Dans ce contexte, la crise du progrès et les incertitudes du lendemain soit réduisent le vivre à un « au jour le jour », soit transforment les ressourcements en fondamentalismes ou nationalismes clos. D’où les gigantesques problèmes de civilisation qui nécessiteraient mobilisation pour : humaniser la bureaucratie, humaniser la technique, défendre et développer les convivialités, développer les solidarités. Tous ces défis, le défi anthropologique, le défi planétaire, le défi civilisationnel, se lient dans le grand défi que lance à notre fin de siècle, partout dans le monde, l’alliance des deux barbaries, l’ancienne barbarie venue des fonds des âges, plus virulente que jamais, et la nouvelle barbarie glacée, anonyme, mécanisée, quantifiante. Aujourd’hui, la prise de conscience de la communauté de destin terrestre et de notre identité terrienne rejoint la prise de conscience des problèmes globaux et fondamentaux qui se posent à toute l’humanité.
Aujourd’hui, nous sommes dans l’ère damocléenne des menaces mortelles, avec des possibilités de destruction et d’autodestruction, y compris psychiques, qui, après le court répit des années 89-90, se sont aggravées de nouvelle manière.
La planète est en détresse : la crise du progrès affecte l’humanité entière, entraîne partout des ruptures, fait craquer les articulations, détermine les replis particularistes ; les guerres se rallument ; le monde perd la vision globale et le sens de l’intérêt général.
Civiliser la terre, transformer l’espèce humaine en humanité, devient l’objectif fondamental et global de toute politique aspirant non seulement à un progrès, mais à la survie de l’humanité. Il est dérisoire que les socialistes, frappés de myopie, cherchent à « aggiornamenter », moderniser, social-démocratiser, alors que le monde, l’Europe, la France sont affrontés aux problèmes gigantesques de la fin des Temps modernes.
Les redresseurs d’espérance
II s’agit de repenser, reformuler en termes adéquats le développement humain (et ici encore en respectant et intégrant l’apport des cultures autres que l’occidentale).
Nous avons à prendre conscience de l’aventure folle qui nous entraîne vers la désintégration, et nous devons chercher à contrôler le processus afin de provoquer la mutation vitalement nécessaire. Nous sommes dans un combat formidable entre solidarité ou barbarie. Nous sommes dans une histoire instable et incertaine où rien n’est encore joué.
Sauver la planète menacée par notre développement économique. Réguler et contrôler le développement technique. Assurer un développement humain. Civiliser la Terre. Voilà qui prolonge et transforme l’ambition socialiste originelle. Voilà des perspectives grandioses apte à mobiliser les énergies. A nouveau, et en termes dramatiques se pose la question : que peut-on espérer ?
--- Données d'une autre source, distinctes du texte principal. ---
@[simp] theorem State.drogue_reads (s : State) (a b : Nat) :
    (s.drogue a b).1.pending = s.pending ∧ (s.drogue a b).1.time = s.time ∧ (s.drogue a b).1.free = s.free ∧ (s.drogue a b).1.owned = s.owned ∧
    (s.drogue a b).1.queues = s.queues ∧ (s.drogue a b).1.recs = s.recs ∧ (s.drogue a b).1.nextRec = s.nextRec ∧ (s.drogue a b).1.fetchNo = s.fetchNo ∧
    (s.drogue a b).1.ctxs = s.ctxs ∧ (s.drogue a b).1.parts = s.parts ∧ (s.drogue a b).1.shares = s.shares ∧ (s.drogue a b).1.vfEn = s.vfEn ∧
    (s.drogue a b).1.numVfs = s.numVfs ∧ (s.drogue a b).1.mem = s.mem ∧ (s.drogue a b).1.fab = s.fab ∧ (s.drogue a b).1.sels = s.sels ∧
    (s.drogue a b).1.results = s.results ∧ (s.drogue a b).1.bank = s.bank ∧ (s.drogue a b).1.tokens = s.tokens ∧ (s.drogue a b).1.corpora = s.corpora ∧
    (s.drogue a b).1.builds = s.builds ∧ (s.drogue a b).1.queries = s.queries ∧ (s.drogue a b).1.arrays = s.arrays ∧
    (s.drogue a b).1.atokens = s.atokens ∧ (s.drogue a b).1.models = s.models ∧ (s.drogue a b).1.oldModels = s.oldModels ∧
    (s.drogue a b).1.arrWork = s.arrWork ∧ (s.drogue a b).1.trims = s.trims ∧ (s.drogue a b).1.flash = s.flash ∧ (s.drogue a b).1.emb = s.emb ∧
    (s.drogue a b).1.load = s.load ∧ (s.drogue a b).1.sec = s.sec ∧ (s.drogue a b).1.cal = s.cal ∧ (s.drogue a b).1.margins = s.margins ∧
    (s.drogue a b).1.smb = s.smb ∧ (s.drogue a b).1.board = s.board ∧ (s.drogue a b).1.now = s.now ∧ (∀ x0, (s.drogue a b).1.part x0 = s.part x0) ∧
    (∀ x0, (s.drogue a b).1.pcfg x0 = s.pcfg x0) ∧ (∀ x0, (s.drogue a b).1.configured x0 = s.configured x0) ∧
    (∀ x0 x1, (s.drogue a b).1.queue x0 x1 = s.queue x0 x1) ∧ (∀ x0 x1 x2, (s.drogue a b).1.recOf x0 x1 x2 = s.recOf x0 x1 x2) ∧
    (∀ x0 x1 x2 x3, (s.drogue a b).1.readyRec x0 x1 x2 x3 = s.readyRec x0 x1 x2 x3) ∧
    (∀ x0 x1 x2 x3, (s.drogue a b).1.runningRec x0 x1 x2 x3 = s.runningRec x0 x1 x2 x3) ∧ (∀ x0, (s.drogue a b).1.share x0 = s.share x0) ∧
    (∀ x0, (s.drogue a b).1.link? x0 = s.link? x0) ∧ (∀ x0 x1, (s.drogue a b).1.trim x0 x1 = s.trim x0 x1) ∧
    (∀ x0, (s.drogue a b).1.calU x0 = s.calU x0) := by
  unfold State.drogue
  split
  · simp
  · split
    · simp
    · split
      · simp
      · have h := State.rawBump_reads s cSnpMissed 1
        generalize s.rawBump cSnpMissed 1 = x at h
        obtain ⟨t, b⟩ := x
        dsimp only at h ⊢
        split <;> simp [h]

@[simp] theorem State.logAppend_reads (s : State) (k : Nat) (b : List Byte) :
    (s.logAppend k b).pending = s.pending ∧ (s.logAppend k b).time = s.time ∧ (s.logAppend k b).free = s.free ∧ (s.logAppend k b).owned = s.owned ∧
    (s.logAppend k b).queues = s.queues ∧ (s.logAppend k b).recs = s.recs ∧ (s.logAppend k b).nextRec = s.nextRec ∧
    (s.logAppend k b).fetchNo = s.fetchNo ∧ (s.logAppend k b).ctxs = s.ctxs ∧ (s.logAppend k b).parts = s.parts ∧ (s.logAppend k b).shares = s.shares ∧
    (s.logAppend k b).vfEn = s.vfEn ∧ (s.logAppend k b).numVfs = s.numVfs ∧ (s.logAppend k b).mem = s.mem ∧ (s.logAppend k b).fab = s.fab ∧
    (s.logAppend k b).sels = s.sels ∧ (s.logAppend k b).results = s.results ∧ (s.logAppend k b).bank = s.bank ∧ (s.logAppend k b).tokens = s.tokens ∧
    (s.logAppend k b).corpora = s.corpora ∧ (s.logAppend k b).builds = s.builds ∧ (s.logAppend k b).queries = s.queries ∧
    (s.logAppend k b).arrays = s.arrays ∧ (s.logAppend k b).atokens = s.atokens ∧ (s.logAppend k b).models = s.models ∧
    (s.logAppend k b).oldModels = s.oldModels ∧ (s.logAppend k b).arrWork = s.arrWork ∧ (s.logAppend k b).trims = s.trims ∧
    (s.logAppend k b).flash = s.flash ∧ (s.logAppend k b).emb = s.emb ∧ (s.logAppend k b).load = s.load ∧ (s.logAppend k b).sec = s.sec ∧
    (s.logAppend k b).cal = s.cal ∧ (s.logAppend k b).margins = s.margins ∧ (s.logAppend k b).smb = s.smb ∧ (s.logAppend k b).board = s.board ∧
    (s.logAppend k b).now = s.now ∧ (∀ x0, (s.logAppend k b).part x0 = s.part x0) ∧ (∀ x0, (s.logAppend k b).pcfg x0 = s.pcfg x0) ∧
    (∀ x0, (s.logAppend k b).configured x0 = s.configured x0) ∧ (∀ x0 x1, (s.logAppend k b).queue x0 x1 = s.queue x0 x1) ∧
    (∀ x0 x1 x2, (s.logAppend k b).recOf x0 x1 x2 = s.recOf x0 x1 x2) ∧
    (∀ x0 x1 x2 x3, (s.logAppend k b).readyRec x0 x1 x2 x3 = s.readyRec x0 x1 x2 x3) ∧
    (∀ x0 x1 x2 x3, (s.logAppend k b).runningRec x0 x1 x2 x3 = s.runningRec x0 x1 x2 x3) ∧ (∀ x0, (s.logAppend k b).share x0 = s.share x0) ∧
    (∀ x0, (s.logAppend k b).link? x0 = s.link? x0) ∧ (∀ x0 x1, (s.logAppend k b).trim x0 x1 = s.trim x0 x1) ∧
    (∀ x0, (s.logAppend k b).calU x0 = s.calU x0) := by
  unfold State.logAppend
  dsimp only
  repeat' split
  all_goals simp

@[simp] theorem State.eventIrq_reads (s : State) (a b : Nat) :
    (s.eventIrq a b).pending = s.pending ∧ (s.eventIrq a b).time = s.time ∧ (s.eventIrq a b).free = s.free ∧ (s.eventIrq a b).owned = s.owned ∧
    (s.eventIrq a b).queues = s.queues ∧ (s.eventIrq a b).recs = s.recs ∧ (s.eventIrq a b).nextRec = s.nextRec ∧ (s.eventIrq a b).fetchNo = s.fetchNo ∧
    (s.eventIrq a b).ctxs = s.ctxs ∧ (s.eventIrq a b).parts = s.parts ∧ (s.eventIrq a b).shares = s.shares ∧ (s.eventIrq a b).vfEn = s.vfEn ∧
    (s.eventIrq a b).numVfs = s.numVfs ∧ (s.eventIrq a b).mem = s.mem ∧ (s.eventIrq a b).fab = s.fab ∧ (s.eventIrq a b).sels = s.sels ∧
    (s.eventIrq a b).results = s.results ∧ (s.eventIrq a b).bank = s.bank ∧ (s.eventIrq a b).tokens = s.tokens ∧ (s.eventIrq a b).corpora = s.corpora ∧
    (s.eventIrq a b).builds = s.builds ∧ (s.eventIrq a b).queries = s.queries ∧ (s.eventIrq a b).arrays = s.arrays ∧
    (s.eventIrq a b).atokens = s.atokens ∧ (s.eventIrq a b).models = s.models ∧ (s.eventIrq a b).oldModels = s.oldModels ∧
    (s.eventIrq a b).arrWork = s.arrWork ∧ (s.eventIrq a b).trims = s.trims ∧ (s.eventIrq a b).flash = s.flash ∧ (s.eventIrq a b).emb = s.emb ∧
    (s.eventIrq a b).load = s.load ∧ (s.eventIrq a b).sec = s.sec ∧ (s.eventIrq a b).cal = s.cal ∧ (s.eventIrq a b).margins = s.margins ∧
    (s.eventIrq a b).smb = s.smb ∧ (s.eventIrq a b).board = s.board ∧ (s.eventIrq a b).now = s.now ∧ (∀ x0, (s.eventIrq a b).part x0 = s.part x0) ∧
    (∀ x0, (s.eventIrq a b).pcfg x0 = s.pcfg x0) ∧ (∀ x0, (s.eventIrq a b).configured x0 = s.configured x0) ∧
    (∀ x0 x1, (s.eventIrq a b).queue x0 x1 = s.queue x0 x1) ∧ (∀ x0 x1 x2, (s.eventIrq a b).recOf x0 x1 x2 = s.recOf x0 x1 x2) ∧
    (∀ x0 x1 x2 x3, (s.eventIrq a b).readyRec x0 x1 x2 x3 = s.readyRec x0 x1 x2 x3) ∧
    (∀ x0 x1 x2 x3, (s.eventIrq a b).runningRec x0 x1 x2 x3 = s.runningRec x0 x1 x2 x3) ∧ (∀ x0, (s.eventIrq a b).share x0 = s.share x0) ∧
    (∀ x0, (s.eventIrq a b).link? x0 = s.link? x0) ∧ (∀ x0 x1, (s.eventIrq a b).trim x0 x1 = s.trim x0 x1) ∧
    (∀ x0, (s.eventIrq a b).calU x0 = s.calU x0) := by
  unfold State.eventIrq
  split <;> simp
Les processus majeurs conduisent à la régression ou la destruction. Mais celles-ci ne sont que probables. L’espérance est dans l’improbable, comme toujours dans les moments dramatiques de l’histoire où tous les grands événements positifs ont été improbables avant qu’ils adviennent : la victoire d’Athènes sur les Perses en 490-480 avant notre ère, d’où la naissance de la démocratie, la survie de la France sous Charles VII, l’effondrement de l’empire hitlérien en 1941, l’effondrement de l’empire stalinien en 1989.
L’espérance se fonde sur les possibilités humaines encore inexploitées et elle mise sur l’improbable. Ce n’est plus l’espérance apocalyptique de la lutte finale. C’est l’espérance courageuse de la lutte initiale : elle nécessite de restaurer une conception, une vision du monde, un savoir articulé, une éthique. Elle doit animer, non seulement un projet, mais une résistance préliminaire contre les forces gigantesques de barbarie qui se déchaînent. Ceux qui relèveront le défi viendront de divers horizons, peu importe sous quelle étiquette ils se rassembleront. Mais ils seront les porteurs contemporains des grandes aspirations historiques qui ont pendant un temps nourri le socialisme. Ce seront les redresseurs de l’espérance.